The singular measurement of safety

Despite changing politics, OSHA violations have largely remained the same. However, when measured using the Liberty Mutual Worker Safety Index, cost of injuries is down $2B from 2016. Whichever way you measure it, safety remains one of the biggest challenges in today's workplace.

By Bob Vavra, Content Manager, CFE Media October 23, 2017

I’ve covered safety-related issues for a long time, and for more than a decade, that coverage has focused in part on OSHA. It’s hard to imagine that the Occupational Safety and Health Administration wasn’t created until the Nixon Administration in the early 1970s. 
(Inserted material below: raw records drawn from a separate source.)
-- ==== Sys2Proof/Laws/KeepsLinks.lean ====
section
/-! SUPPORT. Keeps, for the operations of Machine/Links.lean. -/
namespace Sys2Proof.Machine

theorem Keeps.execLRxBeat {z : State} {ls : Fin 16} {b : LBeat} {s : State} (hk : Keeps z s) :
    KeepsX z (Sys2Proof.Machine.execLRxBeat ls b s) := by
  dsimp only [Sys2Proof.Machine.execLRxBeat]
  repeat' first
    | with_reducible assumption
    | with_reducible apply Keeps.modLink
    | with_reducible apply Keeps.spend
    | with_reducible exact KeepsX.fault
    | with_reducible apply KeepsX.next
    | with_reducible refine KeepsO.out ?_ (by assumption)
    | with_reducible refine KeepsItem.out_done ?_ (by assumption)
    | with_reducible refine KeepsItem.out_stop ?_ (by assumption)
    | with_reducible refine KeepsItem.out_miss ?_ (by assumption)
    | with_reducible refine KeepsItem.out_wait ?_ (by assumption)
    | exact (rfl : (_ : List (Fin 132)) = _)
    | split

theorem Keeps.modFrame {z : State} {s : State} {l : Fin 16} {number : Nat} {f : RxFrame → RxFrame} (hk : Keeps z s) :
    Keeps z (State.modFrame s l number f) := by
  dsimp only [State.modFrame]
  repeat' first
    | with_reducible assumption
    | with_reducible apply Keeps.modLink

theorem Keeps.dropFrames {z : State} {s : State} {l : Fin 16} (hk : Keeps z s) :
    Keeps z (State.dropFrames s l) := by
  dsimp only [State.dropFrames]
  repeat' first
    | with_reducible assumption
    | with_reducible apply Keeps.modLink

theorem Keeps.execIngressWordRead {z : State} {ls : Fin 16} {s : State} (hk : Keeps z s) :
    KeepsX z (Sys2Proof.Machine.execIngressWordRead ls s) := by
  dsimp only [Sys2Proof.Machine.execIngressWordRead]
  repeat' first
    | with_reducible assumption
    | with_reducible apply Keeps.modFrame
    | with_reducible apply Keeps.dropFrames
    | with_reducible exact KeepsX.fault
    | with_reducible apply KeepsX.next
    | with_reducible refine KeepsO.out ?_ (by assumption)
    | with_reducible refine KeepsItem.out_done ?_ (by assumption)
    | with_reducible refine KeepsItem.out_stop ?_ (by assumption)
    | with_reducible refine KeepsItem.out_miss ?_ (by assumption)
    | with_reducible refine KeepsItem.out_wait ?_ (by assumption)
    | exact (rfl : (_ : List (Fin 132)) = _)
    | split

theorem Keeps.frameDone {z : State} {s : State} {l : Fin 16} {number : Nat} (hk : Keeps z s) :
    Keeps z (State.frameDone s l number) := by
  dsimp only [State.frameDone]
  repeat' first
    | with_reducible assumption
    | with_reducible apply Keeps.modFrame
    | with_reducible apply Keeps.dropFrames

theorem Keeps.forwardTiles {z : State} {s : State} {l : Fin 16} {f : RxFrame} {x : Step} {ts : List (Nat × SlotTile)} (hk : Keeps z s) :
    Keeps z (State.forwardTiles s l f x ts) := by
  dsimp only [State.forwardTiles]
  repeat' first
    | with_reducible assumption
    | with_reducible apply Keeps.post
    | with_reducible apply Keeps.modFrame
    | with_reducible apply Keeps.each
    | with_reducible refine KeepsItem.out_done ?_ (by assumption)
    | with_reducible refine KeepsItem.out_stop ?_ (by assumption)
    | with_reducible refine KeepsItem.out_miss ?_ (by assumption)
    | with_reducible refine KeepsItem.out_wait ?_ (by assumption)
    | exact (rfl : (_ : List (Fin 132)) = _)
    | split
    | dsimp only
    | intro _

theorem Keeps.matchData {z : State} {s : State} {l : Fin 16} {f : RxFrame} {x : Step} (hk : Keeps z s) :
    Keeps z (State.matchData s l f x) := by
  dsimp only [State.matchData]
  repeat' first
    | with_reducible assumption
    | with_reducible apply Keeps.modStep
    | with_reducible apply Keeps.modFrame
    | with_reducible refine KeepsItem.out_done ?_ (by assumption)
    | with_reducible refine KeepsItem.out_stop ?_ (by assumption)
    | with_reducible refine KeepsItem.out_miss ?_ (by assumption)
    | with_reducible refine KeepsItem.out_wait ?_ (by assumption)
    | exact (rfl : (_ : List (Fin 132)) = _)
    | split

theorem Keeps.forwardData {z : State} {s : State} {l : Fin 16} {f : RxFrame} {x : Step} (hk : Keeps z s) :
    Keeps z (State.forwardData s l f x) := by
  dsimp only [State.forwardData]
  repeat' first
    | with_reducible assumption
    | with_reducible apply Keeps.tallyAdd
    | with_reducible apply Keeps.modStep
    | with_reducible apply Keeps.modFrame
    | with_reducible apply Keeps.forwardTiles

theorem Keeps.endData {z : State} {s : State} {l : Fin 16} {f : RxFrame} {x : Step} (hk : Keeps z s) :
    Keeps z (State.endData s l f x) := by
  dsimp only [State.endData]
  repeat' first
    | with_reducible assumption
    | with_reducible apply Keeps.modLink
    | with_reducible apply Keeps.modFrame

theorem Keeps.takeData {z : State} {s : State} {l : Fin 16} {f : RxFrame} {x : Step} (hk : Keeps z s) :
    Keeps z (State.takeData s l f x) := by
  dsimp only [State.takeData]
  repeat' first
    | with_reducible assumption
    | with_reducible apply Keeps.matchData
    | with_reducible apply Keeps.forwardData
    | with_reducible apply Keeps.endData
    | with_reducible refine KeepsItem.out_done ?_ (by assumption)
    | with_reducible refine KeepsItem.out_stop ?_ (by assumption)
    | with_reducible refine KeepsItem.out_miss ?_ (by assumption)
    | with_reducible refine KeepsItem.out_wait ?_ (by assumption)
    | split
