-- ==== Sys2Proof/Laws/KeepsExpand.lean ====
section
/-! SUPPORT. Keeps, for the operations of Machine/Expand.lean. -/
namespace Sys2Proof.Machine


end Sys2Proof.Machine
end

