theorem holds_quiesce : serving.hub.steps.all (fun x => !x.unfinished) = true ∧
    ((withSteps [overStep]).hub.quiesce = .running ∧ (withSteps [overStep]).hub.steps.all (fun x => !x.unfinished) = false) ∧
    (delivering.step? 0).map (fun x => (x.running, x.target, x.conds)) = some (true, none, []) ∧
    ((delivering.slice 0).shares.map (·.slot)) = [0] := by decide +kernel
theorem holds_enables_disabled : ((serving.modStation 0 (fun x => { x with mVer := .disabled })).station 0).mVer = .disabled := by
  decide +kernel
theorem holds_building : ∀ b ∈ [false, true], (serving.modHub (fun h => { h with building := b })).hub.building = b ∧ serving.phase = .ready := by
  decide +kernel
theorem holds_tally_closed : serving.tally.isOpen = false ∧ (TallyMsg.count .hub 0 2 5).isCountOf .hub = true ∧
    (TallyMsg.opened 0 7).isOpened = true := by decide +kernel
theorem holds_roundStitch : ((delivering.slice 0).share 0).isSome = true := by decide +kernel
theorem holds_spares : serving.hub.spares.Pairwise (· < ·) := by decide +kernel
theorem holds_sealWeight : let s := keyed .loaded .empty .loading
    ∀ y ∈ s.hub.steps, (y.open && s.isLoadStep y && y.head.weightSlot == 0) = false := by decide +kernel

end Sys2Proof.Tests
end

section
/-! SUPPORT. The step rows: each is one use of `State.tryStep`, and Table 08-6 decides what that does with a held step (R14,
R273, R277, R344). -/
namespace Sys2Proof.Machine

/-! ### Trying a step -/

section
variable {s : State} {x : Step} {slot : Nat} {mine : Step → Bool} {go : State → Step → List Nat → State}

/-- Every step row tries the step in its slot; rows differ in the opcode they take and in what their dispatch does. -/
theorem exec_of_stepRow {c : Instr} (h : stepRow c = some (slot, mine)) (s : State) :
    ∃ go, exec c s = .next (s.tryStep slot mine go) := by
  cases c
  case deliver | compress | cCompress | cDecompress | gatherMerge | scatter | mergeOut | castOn | rebase | rechain | teardown
    | resume | nop | move | atlasWrite | share | free | frog | demote | promote | gather | deliverRows | gazClear | send | recv
    | mcast => cases h; exact ⟨_, rfl⟩
  all_goals cases h

theorem State.tryStep_of_refuse {st cause : Nat} (hs : s.step? slot = some x) (hm : mine x = true) (he : s.eligible x = true)
    (hb : s.behind x = false) (hv : s.verdict x = .refuse st cause) : s.tryStep slot mine go = s.complete slot st cause none := by
  simp [State.tryStep, hs, hm, he, hb, hv]

theorem State.tryStep_of_hold (hs : s.step? slot = some x) (hm : mine x = true) (he : s.eligible x = true)
    (hb : s.behind x = false) (hv : s.verdict x = .hold) :
    s.tryStep slot mine go = ((s.hubNeed x x.tables).getD s).askMasks x := by
  simp [State.tryStep, hs, hm, he, hb, hv]

theorem State.tryStep_of_not_dispatches (hs : s.step? slot = some x) (hm : mine x = true) (he : s.eligible x = true)
    (hb : s.behind x = false) (hv : s.verdict x = .go) (hd : s.dispatches x = false) :
    s.tryStep slot mine go = s.makeReady x := by
  simp [State.tryStep, hs, hm, he, hb, hv, hd]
Worker safety issues have been an issue much earlier than the 1970s, of course, but the federal government had only an ancillary role in worker safety before then.
Over the past two decades, the policy on safety depended largely on which political party was in office. The second Bush Administration favored voluntary compliance, championing the Voluntary Protection Program (VPP), which had been a part of OSHA’s original legislation. The Obama Administration pursued tougher enforcement of unsafe workplaces.
The pendulum of safety is swinging back toward encouraging workplace safety as a matter of operational policy as opposed to enforcing safety as a matter of law. There are merits to both policies, success stories on both sides, and examples of failures in both stances. The great truth about workplace safety is that the federal government can neither patrol every plant nor provide enough incentive to ensure that incidents will not occur.
The other great truth about safety is that the Top 10 cited OSHA violations are the same, year after year. The chart looks at the last four years of OSHA violations (the first number represents the OSHA standard in violation, and corresponds to the 2016 results):
You have to admire the consistency of the American workplace. 
There’s another measure of workplace injuries and incidents, however. Liberty Mutual Insurance, which long has been among the champions of workplace safety, uses a slightly different calculation. In January, the company released 2017 Workplace Safety Index—the top 10 serious non-fatal workplace injuries based on total cost of the employer (defined as injuries that cause a worker to miss six or more days of work). 
The total cost of all such injuries in 2017 was $59.9 billion—horrific on its face, but actually down $2 billion from 2016. As with the OSHA data, not much changes from year to year. 
“Workplace injuries impact both employees and employers. Injured employees face potential physical, emotional, and financial harm,” said Debbie Michel of Liberty Mutual in a press release on the company website that announced the Index results. “Employers face the direct costs of workplace injuries – medical care related to the accident and some portion of an injured employee’s pay – and the indirect costs, including hiring temporary employees, lost productivity, and quality disruptions.”
Overexertion on the job accounts for 23% of injuries at a cost of $13.8 billion. Slips, trips, and falls on the same level accounted for another $10.7 billion in costs, and falls to another level cost $5.5 billion. 
So you can measure safety by cost, or measure it by types of incidents. You can ramp up voluntary compliance by pointing to the financial cost of safety, or crack down with enforcement by pointing to the human cost. Yet, as the empirical data shows, we are no closer to solving the fundamental issue of safety.
That’s because safety is not an agency issue, or an insurance company issue. It cannot be managed by either compliance or enforcement, and it cannot be qualified by data or dollars. Safety is a daily exercise. It begins with a personal commitment to work in safety every day, and to do all you can to ensure others around you do as well. You can look out for yourself, and for others, and still perform your work in safety. 
Safety is singular. It begins and ends with you, because if every single worker were committed to safety every single day, this would no longer be an annual story, based on numbers.